US team chief hard put to clean up country's image
WASHINGTON — The Earth Summit convened on Wednesday with the head of the United States delegation having the most difficult task of cleaning up his country’s image.
The US has found itself isolated increasingly in the weeks before the summit, the result of its positions on key issues to be agreed upon at the summit.
Delegates and environmentalists have criticized President George Bush widely for watering down the global-warming treaty that is to be signed at the summit and for refusing to sign another that would protect the planet’s animals and plants.

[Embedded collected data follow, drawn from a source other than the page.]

-- ==== Sys2Proof/Laws/PerInstr.lean ====
section
/-! SUPPORT. What holds of every instruction as syntax, constructor by constructor. Family Encoding: the fields of the instruction's
row hold its operands, and the row builds the instruction from them again. -/
namespace Sys2Proof
open Sys2Proof.Machine

/-- The operands of an instruction fit the fields of its opcode's row, and the row builds the instruction from them; an event has no row. -/
def Laws.Encoding.Statement (i : Instr) : Prop :=
  match operandsOf i with
  | none => isEvent i = true
  | some (st, op, vs, wd) => ∃ r, rowOf st op = some r ∧ r.op = op ∧ vs.length = r.fields.length ∧
      (∀ p ∈ r.fields.zip vs, p.2 < 2 ^ p.1.width) ∧ (wd.isSome = true → r.ext = true) ∧ r.build vs wd = some i

namespace Laws.Encoding
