-- ==== Sys2Proof/Tests/Slice0.lean ====
section
/-! SUPPORT. Tests: the words that the spec works out, the encodings of every opcode, ill-formed terms, and for each statement states
and operands that meet its hypotheses. -/
namespace Sys2Proof.Tests
open Sys2Proof.Machine
set_option Elab.async false

/-! ### Words of the spec's encodings (R61–R69): stream, words, instruction -/

/-- Stream, first word, second word, the instruction they stand for. -/
abbrev WordCase := StreamId × Nat × Nat × Instr

/-- The decoder reads the words as the instruction. -/
noncomputable def WordCase.ok (c : WordCase) : Bool := decide ((decodeWord c.1 c.2.1 c.2.2.1).toOption = some c.2.2.2)

def wordsC0 : List WordCase := [
  (.C, 0x60232980, 0, .cAdd 6 3 5 6),
  (.C, 0x60432980, 0, .cSub 6 3 5 6),
  (.C, 0x60632980, 0, .cAnd 6 3 5 6),
  (.C, 0x60832980, 0, .cOr 6 3 5 6),
  (.C, 0x60A32980, 0, .cXor 6 3 5 6),
  (.C, 0x60C32980, 0, .cShl 6 3 5 6),
  (.C, 0x60E32980, 0, .cShr 6 3 5 6),
  (.C, 0x61032980, 0, .cSra 6 3 5 6),
  (.C, 0x61232980, 0, .cMul 6 3 5 6),
  (.C, 0x61432980, 0, .cMulh 6 3 5 6),
  (.C, 0x61632980, 0, .cMulhu 6 3 5 6),
  (.C, 0x61832980, 0, .cDiv 6 3 5 6),
  (.C, 0x61A32980, 0, .cRem 6 3 5 6),
  (.C, 0x61C32980, 0, .cMin 6 3 5 6),
  (.C, 0x61E32980, 0, .cMax 6 3 5 6),
  (.C, 0x62032DA3, 0, .cAddi 6 3 5 0x5a3),
  (.C, 0x62232DA3, 0, .cAndi 6 3 5 0x5a3),
  (.C, 0x62432DA3, 0, .cOri 6 3 5 0x5a3),
  (.C, 0x62632DA3, 0, .cXori 6 3 5 0x5a3),
  (.C, 0x62832829, 0, .cShli 6 3 5 0x29)]

theorem test_wordsC0 : wordsC0.all WordCase.ok = true := by decide +kernel

def wordsC1 : List WordCase := [
  (.C, 0x62A32829, 0, .cShri 6 3 5 0x29),
  (.C, 0x62C32829, 0, .cSrai 6 3 5 0x29),
  (.C, 0x62E3C0DE, 0, .cLi 6 3 0xc0de),
  (.C, 0x6303C0DE, 0, .cLui 6 3 0xc0de),
  (.C, 0x64032980, 0, .cSeq 6 3 5 6),
  (.C, 0x64232980, 0, .cSne 6 3 5 6),
  (.C, 0x64432980, 0, .cSlt 6 3 5 6),
  (.C, 0x64632980, 0, .cSltu 6 3 5 6),
  (.C, 0x64832980, 0, .cSle 6 3 5 6),
  (.C, 0x64A32980, 0, .cSleu 6 3 5 6),
  (.C, 0x64C32800, 0, .cClz 6 3 5),
  (.C, 0x64E32800, 0, .cPopc 6 3 5),
  (.C, 0x660002F5, 0, .cB 6 0x2f5),
  (.C, 0x662532F5, 0, .cBeq 6 5 6 0x2f5),
  (.C, 0x664532F5, 0, .cBne 6 5 6 0x2f5),
  (.C, 0x666532F5, 0, .cBlt 6 5 6 0x2f5),
  (.C, 0x668532F5, 0, .cBge 6 5 6 0x2f5),
  (.C, 0x66A532F5, 0, .cBltu 6 5 6 0x2f5),
  (.C, 0x66C532F5, 0, .cBgeu 6 5 6 0x2f5),
  (.C, 0x66E302F5, 0, .cCall 6 3 0x2f5)]

theorem test_wordsC1 : wordsC1.all WordCase.ok = true := by decide +kernel

def wordsC2 : List WordCase := [
  (.C, 0x67002800, 0, .cRet 6 5),
  (.C, 0x67250009, 0, .cLoop 6 5 9),
  (.C, 0x68030010, 0, .cCsrr 6 3 0x10),
  (.C, 0x68202810, 0, .cCsrw 6 5 0x10),
  (.C, 0x68402810, 0, .cCsrs 6 5 0x10),
  (.C, 0x68602810, 0, .cCsrc 6 5 0x10),
  (.C, 0x68832AF5, 0, .cLdw 6 3 5 0x2f5),
  (.C, 0x68A32AF5, 0, .cStw 6 3 5 0x2f5),
  (.C, 0x68C02800, 0, .cFpush 6 5),
  (.C, 0x68FF00D5, 0, .cFpushi 6 0x1f00d5),
  (.C, 0x69122800, 0, .cTshape 6 9 5),
  (.C, 0x69363940, 0, .cSeal 6 0x2c7 5),
  (.C, 0x69563800, 0, .cUnseal 6 0x2c7),
  (.C, 0x6A000001, 0, .cDbar 6 1),
  (.C, 0x6A200000, 0, .cGenf 6),
  (.C, 0x6A402800, 0, .cBound 6 5),
  (.C, 0x6A76394D, 0, .cMigrate 6 0x2c7 5 6 true),
  (.C, 0x6A800031, 0, .cFence 6 3 1),
  (.C, 0x6AB6394C, 0, .cFlush 6 0x2c7 5 6),
  (.C, 0x6AC001A5, 0, .cTsig 6 true 0xa5)]

theorem test_wordsC2 : wordsC2.all WordCase.ok = true := by decide +kernel

def wordsC3 : List WordCase := [
  (.C, 0x6AE001A5, 0, .cTwait 6 true 0xa5),
  (.C, 0x6B163940, 0, .cTapec 6 0x2c7 5),
  (.C, 0x6B20BEEF, 0, .cTrap 6 0xbeef),
  (.C, 0x6B400000, 0, .cRtt 6),
  (.C, 0x6B600000, 0, .cHalt 6),
  (.C, 0x6B800000, 0, .cWfe 6),
  (.C, 0x6E002980, 0, .cLttw 6 5 6),
  (.C, 0x6E202800, 0, .cLttinv 6 5),
  (.C, 0x6E402980, 0, .cDreg 6 5 6),
  (.C, 0x6E602800, 0, .cDfree 6 5),
  (.C, 0x6E802980, 0, .cSavec 6 5 6),
  (.C, 0x6EA02980, 0, .cRestc 6 5 6)]

theorem test_wordsC3 : wordsC3.all WordCase.ok = true := by decide +kernel

def wordsA0 : List WordCase := [
  (.A, 0x601194C000000000, 0, .aAdd 6 3 5 6),
  (.A, 0x602194C000000000, 0, .aSub 6 3 5 6),
  (.A, 0x603194C000000000, 0, .aAnd 6 3 5 6),
  (.A, 0x604194C000000000, 0, .aOr 6 3 5 6),
  (.A, 0x605194C000000000, 0, .aXor 6 3 5 6),
  (.A, 0x606194C000000000, 0, .aShl 6 3 5 6),
  (.A, 0x607194C000000000, 0, .aShr 6 3 5 6),
  (.A, 0x608194C000000000, 0, .aSra 6 3 5 6),
  (.A, 0x609194C000000000, 0, .aMul 6 3 5 6),
  (.A, 0x60A194C000000000, 0, .aMin 6 3 5 6),
  (.A, 0x60B194C000000000, 0, .aMax 6 3 5 6),
  (.A, 0x60C194C000000000, 0, .aSeq 6 3 5 6),
  (.A, 0x60D194C000000000, 0, .aSne 6 3 5 6),
  (.A, 0x60E194C000000000, 0, .aSlt 6 3 5 6),
  (.A, 0x60F194C000000000, 0, .aSltu 6 3 5 6),
  (.A, 0x6101940089ABCDEF, 0, .aAddi 6 3 5 0x89abcdef),
  (.A, 0x6111940089ABCDEF, 0, .aAndi 6 3 5 0x89abcdef),
  (.A, 0x6121940000000029, 0, .aShli 6 3 5 0x29),
  (.A, 0x6131940000000029, 0, .aShri 6 3 5 0x29),
  (.A, 0x6141800089ABCDEF, 0, .aLi 6 3 0x89abcdef)]

theorem test_wordsA0 : wordsA0.all WordCase.ok = true := by decide +kernel

def wordsA1 : List WordCase := [
  (.A, 0x6151800089ABCDEF, 0, .aLui 6 3 0x89abcdef),
  (.A, 0x62000000000002F5, 0, .aB 6 0x2f5),
  (.A, 0x62129800000002F5, 0, .aBeq 6 5 6 0x2f5),
  (.A, 0x62229800000002F5, 0, .aBne 6 5 6 0x2f5),
  (.A, 0x62329800000002F5, 0, .aBlt 6 5 6 0x2f5),
  (.A, 0x62429800000002F5, 0, .aBge 6 5 6 0x2f5),
  (.A, 0x62529800000002F5, 0, .aBltu 6 5 6 0x2f5),
  (.A, 0x62629800000002F5, 0, .aBgeu 6 5 6 0x2f5),
  (.A, 0x6272800000000009, 0, .aLoop 6 5 9),
  (.A, 0x62800000000102F5, 0, .aBrq 6 1 0x2f5),
  (.A, 0x6290140006000000, 0, .aOpush 6 5),
  (.A, 0x62A1800005000000, 0, .aVqpop 6 3),
  (.A, 0x62B0140000000000, 0, .aBound 6 5),
  (.A, 0x62C0000000000000, 0, .aEnd 6),
  (.A, 0x62D0000000000000, 0, .aNop 6),
  (.A, 0x630B1D6032914000, 0, .aLd8 6 2 0x2c7 0xb 6 0x24 1 1),
  (.A, 0x631B1D6032114000, 0, .aLd16 6 2 0x2c7 0xb 6 4 1 1),
  (.A, 0x632B1D6032154000, 0, .aLd32 6 2 0x2c7 0xb 6 5 1 1),
  (.A, 0x633B1D60320D4000, 0, .aLd64 6 2 0x2c7 0xb 6 3 1 1),
  (.A, 0x634B1D6034924000, 0, .aSt8 6 0x2c7 0xb 6 0x24 2 1)]

theorem test_wordsA1 : wordsA1.all WordCase.ok = true := by decide +kernel

def wordsA2 : List WordCase := [
  (.A, 0x635B1D6034124000, 0, .aSt16 6 0x2c7 0xb 6 4 2 1),
  (.A, 0x636B1D6034164000, 0, .aSt32 6 0x2c7 0xb 6 5 2 1),
  (.A, 0x637B1D60340E4000, 0, .aSt64 6 0x2c7 0xb 6 3 2 1),
  (.A, 0x638B1D6002000000, 0, .aLdt 6 2 0x2c7 0xb),
  (.A, 0x639B1D6004000000, 0, .aStt 6 0x2c7 0xb),
  (.A, 0x63A0140002000000, 0, .aLdi 6 2 5),
  (.A, 0x63BB1D6332000000, 0, .aLdv 6 2 3 0x2c7 0xb 6 0 0),
  (.A, 0x63CB1D6332000000, 0, .aLdvBqa 6 2 3 0x2c7 0xb 6 0 0),
  (.A, 0x640B1D6300914000, 0, .aLda8 6 3 0x2c7 0xb 0x24 1 1),
  (.A, 0x641B1D6300114000, 0, .aLda16 6 3 0x2c7 0xb 4 1 1),
  (.A, 0x642B1D6300154000, 0, .aLda32 6 3 0x2c7 0xb 5 1 1),
  (.A, 0x643B1D63000D4000, 0, .aLda64 6 3 0x2c7 0xb 3 1 1),
  (.A, 0x644B1D6030924000, 0, .aSta8 6 0x2c7 0xb 6 0x24 2 1),
  (.A, 0x645B1D6030124000, 0, .aSta16 6 0x2c7 0xb 6 4 2 1),
  (.A, 0x646B1D6030164000, 0, .aSta32 6 0x2c7 0xb 6 5 2 1),
  (.A, 0x647B1D60300E4000, 0, .aSta64 6 0x2c7 0xb 6 3 2 1),
  (.A, 0x648E855C497C1234, 0, .aCpy 6 7 0x3a1 4 0x15c 9 0xc 0x1234),
  (.A, 0x649E855C497C1234, 0, .aCpy2d 6 7 0x3a1 4 0x15c 9 0xc 0x1234),
  (.A, 0x64AE855C497C1234, 0, .aCpyx 6 7 0x3a1 4 0x15c 9 0xc 0x1234),
  (.A, 0x650B1D6300000400, 0, .aDqry 6 1 3 0x2c7 0xb)]

theorem test_wordsA2 : wordsA2.all WordCase.ok = true := by decide +kernel

def wordsA3 : List WordCase := [
  (.A, 0x651B1D6032000400, 0, .aDqryv 6 1 2 0x2c7 0xb 6),
  (.A, 0x652B1D6030000000, 0, .aDqpf 6 0x2c7 0xb 6),
  (.A, 0x653B1D6030000000, 0, .aDscan 6 0x2c7 0xb 6),
  (.A, 0x6540000000034000, 0, .aFence 6 3 1),
  (.A, 0x655B1D6000000000, 0, .aWaita 6 0x2c7 0xb),
  (.A, 0x660B1D60300B4000, 0, .aAaddI32 6 0x2c7 0xb 6 3 1),
  (.A, 0x661B1D60300F4000, 0, .aAaddI64 6 0x2c7 0xb 6 3 1),
  (.A, 0x662B1D6030174000, 0, .aAaddF32 6 0x2c7 0xb 6 3 1),
  (.A, 0x663B1D60300B4000, 0, .aAmin 6 0x2c7 0xb 6 2 3 1),
  (.A, 0x664B1D60300B4000, 0, .aAmax 6 0x2c7 0xb 6 2 3 1),
  (.A, 0x665B1D60300B4000, 0, .aAand 6 0x2c7 0xb 6 2 3 1),
  (.A, 0x666B1D60300B4000, 0, .aAor 6 0x2c7 0xb 6 2 3 1),
  (.A, 0x667B1D60300B4000, 0, .aAxor 6 0x2c7 0xb 6 2 3 1),
  (.A, 0x668B1D63300B4000, 0, .aAfaddI32 6 3 0x2c7 0xb 6 3 1),
  (.A, 0x669B1D63300F4000, 0, .aAfaddI64 6 3 0x2c7 0xb 6 3 1),
  (.A, 0x66AB1D6330174000, 0, .aAfaddF32 6 3 0x2c7 0xb 6 3 1),
  (.A, 0x66BB1D63300B4000, 0, .aAxchg 6 3 0x2c7 0xb 6 2 3 1),
  (.A, 0x66CB1D63300B41A0, 0, .aAcas 6 3 0x2c7 0xb 6 0xd 2 3 1),
  (.A, 0x66DB1D6034080000, 0, .aAscat 6 0x2c7 0xb 6 2),
  (.A, 0x670B1D6034080000, 0, .aNmaddI32 6 0x2c7 0xb 6)]

theorem test_wordsA3 : wordsA3.all WordCase.ok = true := by decide +kernel

def wordsA4 : List WordCase := [
  (.A, 0x671B1D6034140000, 0, .aNmaddF32 6 0x2c7 0xb 6),
  (.A, 0x672B1D6034080000, 0, .aNmmin 6 0x2c7 0xb 6 2),
  (.A, 0x673B1D6034080000, 0, .aNmmax 6 0x2c7 0xb 6 2),
  (.A, 0x6740000000000000, 0, .aNmfence 6),
  (.A, 0x675E855C49540000, 0, .aEmbag 6 2 0x3a1 4 0x15c 9 5),
  (.A, 0x676E855C49540000, 0, .aKvatt 6 2 0x3a1 4 0x15c 9 5),
  (.A, 0x680E855C497C1234, 0, .aPut 6 7 0x3a1 4 0x15c 9 0xc 0x1234),
  (.A, 0x681E855C497C1234, 0, .aPut2d 6 7 0x3a1 4 0x15c 9 0xc 0x1234),
  (.A, 0x682E855C497C1234, 0, .aGet 6 7 0x3a1 4 0x15c 9 0xc 0x1234),
  (.A, 0x683E855C497C1234, 0, .aGet2d 6 7 0x3a1 4 0x15c 9 0xc 0x1234),
  (.A, 0x684B1D6030080000, 0, .aRadd 6 0x2c7 0xb 6 2),
  (.A, 0x685B1D6330080000, 0, .aRfadd 6 3 0x2c7 0xb 6 2),
  (.A, 0x686B1D63300B41A0, 0, .aRcas 6 3 0x2c7 0xb 6 0xd 2 3 1),
  (.A, 0x6870000000000000, 0, .aFfence 6),
  (.A, 0x688B1D63301405A0, 0, .aAllred 6 1 3 0x2c7 0xb 6 0xd 5),
  (.A, 0x689B1D63301405A0, 0, .aRedscat 6 1 3 0x2c7 0xb 6 0xd 5),
  (.A, 0x68AB1D63301405A0, 0, .aAllgath 6 1 3 0x2c7 0xb 6 0xd 5),
  (.A, 0x68BB1D63301405A0, 0, .aBcast 6 1 3 0x2c7 0xb 6 0xd 5)]

theorem test_wordsA4 : wordsA4.all WordCase.ok = true := by decide +kernel

noncomputable def wordsX0 : List WordCase := [
  (.X, 0x6010628C00000000, 0, .xAdd 6 3 5 6),
  (.X, 0x6020628C00000000, 0, .xSub 6 3 5 6),
  (.X, 0x6030628C00000000, 0, .xAnd 6 3 5 6),
  (.X, 0x6040628C00000000, 0, .xOr 6 3 5 6),
  (.X, 0x6050628C00000000, 0, .xXor 6 3 5 6),
  (.X, 0x6060628C00000000, 0, .xShl 6 3 5 6),
  (.X, 0x6070628C00000000, 0, .xShr 6 3 5 6),
  (.X, 0x6080628C00000000, 0, .xSra 6 3 5 6),
  (.X, 0x6090628C00000000, 0, .xMul 6 3 5 6),
  (.X, 0x60A0628C00000000, 0, .xMin 6 3 5 6),
  (.X, 0x60B0628C00000000, 0, .xMax 6 3 5 6),
  (.X, 0x60C0628089ABCDEF, 0, .xAddi 6 3 5 0x89abcdef),
  (.X, 0x60D0600089ABCDEF, 0, .xLi 6 3 0x89abcdef),
  (.X, 0x60E0600089ABCDEF, 0, .xLui 6 3 0x89abcdef),
  (.X, 0x6100628C00000000, 0, .xCmpeq 6 3 5 6),
  (.X, 0x6110628C00000000, 0, .xCmplt 6 3 5 6),
  (.X, 0x6120628C00000000, 0, .xCmple 6 3 5 6),
  (.X, 0x6130400089ABCDEF, 0, .xBtgt 6 2 0x89abcdef),
  (.X, 0x6140428000000000, 0, .xBtgtReg 6 2 5),
  (.X, 0x6150028400000200, 0, .xBx 6 1 5 2)]

theorem test_wordsX0 : wordsX0.all WordCase.ok = true := by decide +kernel

noncomputable def wordsX1 : List WordCase := [
  (.X, 0x6160028089ABCDEF, 0, .xLoop 6 5 0x89abcdef),
  (.X, 0x6170628000000200, 0, .xVany 6 1 3 5),
  (.X, 0x6180628000000200, 0, .xVall 6 1 3 5),
  (.X, 0x6190628000000000, 0, .xPcnt 6 3 5),
  (.X, 0x61A0000000000000, 0, .xNop 6),
  (.X, 0x61B0028000000000, 0, .xBound 6 5),
  (.X, 0x61C0000000000000, 0, .xEnd 6),
  (.X, 0x61D0600000000012, 0, .xCsrr 6 3 0x12),
  (.X, 0x61E0028000000012, 0, .xCsrw 6 5 0x12),
  (.X, 0x6200600000000080, 0, .xVpop 6 3 2),
  (.X, 0x6210600000000080, 0, .xVpops 6 3 2),
  (.X, 0x6220028000000100, 0, .xVpush 6 5),
  (.X, 0x6230028000000140, 0, .xXpush 6 5),
  (.X, 0x6240600000000180, 0, .xOpop 6 3),
  (.X, 0x62500280000001C0, 0, .xOpush 6 5),
  (.X, 0x6300628C06040000, 0, .xVadd 6 3 5 6 0xc 2),
  (.X, 0x6310628C06040000, 0, .xVsub 6 3 5 6 0xc 2),
  (.X, 0x6320628C06040000, 0, .xVmul 6 3 5 6 0xc 2),
  (.X, 0x6330628C06040000, 0, .xVmulh 6 3 5 6 0xc 2),
  (.X, 0x6340628C06040000, 0, .xVand 6 3 5 6 0xc 2)]

theorem test_wordsX1 : wordsX1.all WordCase.ok = true := by decide +kernel

noncomputable def wordsX2 : List WordCase := [
  (.X, 0x6350628C06040000, 0, .xVor 6 3 5 6 0xc 2),
  (.X, 0x6360628C06040000, 0, .xVxor 6 3 5 6 0xc 2),
  (.X, 0x6370628C06040000, 0, .xVshl 6 3 5 6 0xc 2),
  (.X, 0x6380628C06040000, 0, .xVshr 6 3 5 6 0xc 2),
  (.X, 0x6390628C06040000, 0, .xVsra 6 3 5 6 0xc 2),
  (.X, 0x63A0628C06040000, 0, .xVmin 6 3 5 6 0xc 2),
  (.X, 0x63B0628C06040000, 0, .xVmax 6 3 5 6 0xc 2),
  (.X, 0x63C0628006040000, 0, .xVabs 6 3 5 0xc 2),
  (.X, 0x6400628C060A2000, 0, .xVfadd 6 3 5 6 0xc 5 1),
  (.X, 0x6410628C060A2000, 0, .xVfsub 6 3 5 6 0xc 5 1),
  (.X, 0x6420628C060A2000, 0, .xVfmul 6 3 5 6 0xc 5 1),
  (.X, 0x6430628C560A2000, 0, .xVfma 6 3 5 6 0xa 0xc 5 1),
  (.X, 0x6440628C560A2000, 0, .xVfms 6 3 5 6 0xa 0xc 5 1),
  (.X, 0x6450628C560A2000, 0, .xVfnma 6 3 5 6 0xa 0xc 5 1),
  (.X, 0x6460628C560A2000, 0, .xVfnms 6 3 5 6 0xa 0xc 5 1),
  (.X, 0x6470628C060A2000, 0, .xVfmin 6 3 5 6 0xc 5 1),
  (.X, 0x6480628C060A2000, 0, .xVfmax 6 3 5 6 0xc 5 1),
  (.X, 0x64906280060A2000, 0, .xVfabs 6 3 5 0xc 5 1),
  (.X, 0x64A06280060A2000, 0, .xVfneg 6 3 5 0xc 5 1),
  (.X, 0x64B0628C060A2000, 0, .xVfdiv 6 3 5 6 0xc 5 1)]

theorem test_wordsX2 : wordsX2.all WordCase.ok = true := by decide +kernel

noncomputable def wordsX3 : List WordCase := [
  (.X, 0x64C06280060A2000, 0, .xVfsqrt 6 3 5 0xc 5 1),
  (.X, 0x64D06280060A2000, 0, .xVfrcp 6 3 5 0xc 5 1),
  (.X, 0x64E06280060A2000, 0, .xVfexp2 6 3 5 0xc 5 1),
  (.X, 0x64F06280060A2000, 0, .xVflog2 6 3 5 0xc 5 1),
  (.X, 0x65006280060A2000, 0, .xVftanh 6 3 5 0xc 5 1),
  (.X, 0x65106280060A2000, 0, .xVfsigm 6 3 5 0xc 5 1),
  (.X, 0x6520628C06040200, 0, .xVcmp 6 1 3 5 6 0xc 2),
  (.X, 0x6530628C060A0200, 0, .xVfcmp 6 1 3 5 6 0xc 5),
  (.X, 0x6540628C00000000, 0, .xPand 6 3 5 6),
  (.X, 0x6550628C00000000, 0, .xPor 6 3 5 6),
  (.X, 0x6560628C00000000, 0, .xPxor 6 3 5 6),
  (.X, 0x6570628000000000, 0, .xPnot 6 3 5),
  (.X, 0x6580628C06000000, 0, .xVsel 6 3 5 6 0xc),
  (.X, 0x659062802E482000, 0, .xVcvtf 6 3 5 5 0xc 0x24 0 1),
  (.X, 0x65A062802E022000, 0, .xVcvti 6 3 5 5 0xc 1 0 1),
  (.X, 0x65B0628C06482000, 0, .xVqnt 6 3 5 6 0xc 0x24 0 1),
  (.X, 0x65C0628C06480000, 0, .xVdqnt 6 3 5 6 0xc 0x24),
  (.X, 0x6600628006040000, 0, .xVbcast 6 3 5 0xc 2),
  (.X, 0x6610628C06000000, 0, .xVshuf 6 3 5 6 0xc),
  (.X, 0x6620628006000029, 0, .xVrot 6 3 5 0xc 0x29)]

On the summit’s opening day, Mr William Reilly, the head of the US Environmental Protection Agency who is leading the US delegation, said that facing the barrage of criticism had been a "character-building" experience for him.
In a formal address to the summit, he tried to deflect criticism of the US by holding up his country’s successes in preserving the environment as well as its failures as examples to be examined by other nations.
"Our pollution levels of air and water are sharply down compared with 20 years ago, even as our economy has grown. Many of our rivers run cleaner now than they have at any time in the past 100 years," Mr Reilly said.
But he noted that America’s failures could also be instructive.
"We offer our mistakes, in contaminating large numbers of sites with hazardous waste, waste that we are now cleaning up at tremendous expense."
At a news conference later, he spoke about Monday’s initiative by the White House to boost funding for forest conservation in developing countries by US$150 million (S$243 million).
It might not seem like a lot in comparison with other countries, he said, but "it’s all we have in a year of Budget problems". — Reuter, AP, UPI.